Here, we leverage ESM-2 and the conserved structural features of phage depolymerases to annotate them functionally and characterize their enzymatic domains. We developed a new machine learning tool called DepoScope consisting of a fine-tuned ESM-2 model, followed by a set of convolutional and dense neural network layers to both detect depolymerase protein sequences and precisely identify the location of their enzymatic domains. To accomplish this, we collected protein sequences from the INPHARED phage genome database that were processed and filtered both at the sequence and the structure levels. At the sequence level, we screened proteins against a custom database of hidden Markov model (HMM) profiles. These profiles were collected and constructed based on Enzyme Commission (EC) numbers that are associated with a PD activity, which allowed us to capture a great diversity of depolymerases at the sequence level. We screened predicted protein structures against a collection of folds represented in the Carbohydrate-Active Enzymes (CAZy) database with an associated PD activity. A recently developed tool can classify CAZymes broadly but is not specifically tailored towards detecting phage depolymerases [21]. In the CAZy database, enzymes can be categorized into different functional groups spanning glycoside hydrolases, glycosyltransferases, polysaccharide lyases, carbohydrate esterases, auxiliary activities and carbohydrate-binding modules [22]. Of these categories, glycoside hydrolases and polysaccharide lyases have a carbohydrate-degrading activity. The proteins that passed both screenings were used in a training set for both fine-tuning ESM-2 models to do token classification (i.e., to predict the location of the depolymerase domain) and to construct a convolutional binary classifier on top of the fine-tuned model. This novel approach of collecting data comprehensively and leveraging ESM-2 allows us to identify phage proteins that act as depolymerases and locate the enzymatic domain in these proteins at a high accuracy.
Design and implementation
Phage sequence data collection.
A dataset of phage proteins from the INPHARED phage genome database was collected in January 2023 [23]. This collection comprised 24,289 entries of complete phage genome sequences, of which each protein sequence was pre-annotated via the PHROGS database, a protein resource specifically tailored for phage studies [24]. Protein sequences were then filtered according to their length, any sequence under 200 amino acids in length was discarded from the dataset, which is the minimum length above which we expect to find depolymerase domains [15,25]. A visual overview of the subsequent processing steps is given in Fig 1.
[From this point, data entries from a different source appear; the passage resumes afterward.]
-- ==== Sys2Proof/Machine/Substitution.lean ====
section
/-! DEFINITION. The substitution-table engine (spec/40_substitution.md): the check on a configuration's tables and the
TLU command. The lookup primitive `Rom.T` stands in Machine/Ops.lean. -/

namespace Sys2Proof.Machine

open Sys2Proof

/-- The source's `MalformedTableError` (R103): a table without exactly 256 entries, or another number of tables. The
second reason, for a list of round constants that is not 16 long, is the same check for `P_RC` (R25). -/
inductive ConfigRefusal where
  | malformedTable
  | malformedConstants
  deriving DecidableEq, Repr

/-- "a `P_T` given as lists must have four lists of 256 Words each, or the configuration is refused before reset"
(R103). The hardware never makes this check and no step of the machine reads it. -/
def Rom.ofLists (tables : List (List Word)) (constants : List Word) : Except ConfigRefusal Rom :=
  match tables with
  | [t0, t1, t2, t3] =>
    if h : t0.length = 256 ∧ t1.length = 256 ∧ t2.length = 256 ∧ t3.length = 256 then
      if hc : constants.length = 16 then
        .ok { tables := #v[⟨t0.toArray, h.1⟩, ⟨t1.toArray, h.2.1⟩, ⟨t2.toArray, h.2.2.1⟩, ⟨t3.toArray, h.2.2.2⟩]
              constants := ⟨constants.toArray, hc⟩ }
      else .error .malformedConstants
    else .error .malformedTable
  | _ => .error .malformedTable

/-- TLU t: `DOUT <- zext_128(T(t, DIN[7:0]))` (R65). -/
def execTlu (t : TableNumber) (s : State) : Host.Outcome State Fault Refusal :=
  completeLegal (resultWord (s.rom.T t s.opIndex)) s

end Sys2Proof.Machine
end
(a) Data collection involved collecting raw sequences from INPHARED and InterPro carbohydrate catalytic domains. Protein sequences were processed into multiple sequence alignments (MSAs), while the sequences related to the InterPro domains were used to construct profile Hidden Markov Models (HMMs). Then, HHBlits was used to scan the constructed HMMs against the MSAs, followed by additional clustering and affinity propagation to increase the quality of the collected protein sequence data. (b) The remaining proteins were further filtered at the structure level using ESMFold, FoldSeek and the CAZy database to get to a final training dataset that included sequences with the folds n-bladed β-propeller, right-handed β-helix and triple helix. Icons attributions: Font Awesome Free 5.2.0 by @fontawesome (CC by 4.0); Database by Delapouite (CC by 3.0). No changes were made to the icons.
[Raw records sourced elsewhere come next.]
-- ==== Sys2Proof/Machine/Step.lean ====
section
/-! DEFINITION. One step of the machine. -/

namespace Sys2Proof.Machine

/-- One step: the next turn is taken, with the register block at `P_BASE`. -/
def step (s : State) : Host.Outcome State Fault Refusal :=
  takeTurn Config.pBase s

/-- `s` with the command word whose bits are `w` (numbered as the opcode table numbers them) issued, so that the very
next step completes it (Assumption 8). -/
def State.withFetchWord (s : State) (nbits w : Nat) : State :=
  issueNext s (tableWord nbits w)

end Sys2Proof.Machine
end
Generation of a polysaccharide-degrading domains database
To represent the diversity of polysaccharide-degrading enzymes, a comprehensive database of carbohydrate catalytic domains was created. Domain entries from Interpro were fetched in February 2023 [26]. These entries were filtered based on their associated EC numbers. More specifically, those marked with E.C.4.4.2 and E.C.3.2.1, corresponding to carbon-oxygen lyases acting on polysaccharides and glycosidases, respectively, were selected. Further refinement of entries was carried out manually to retain only those for which the association with a carbohydrate-catalyzing activity was based on bibliographic evidence. The final set included 221 Interpro entries (Tab A in S1 Table).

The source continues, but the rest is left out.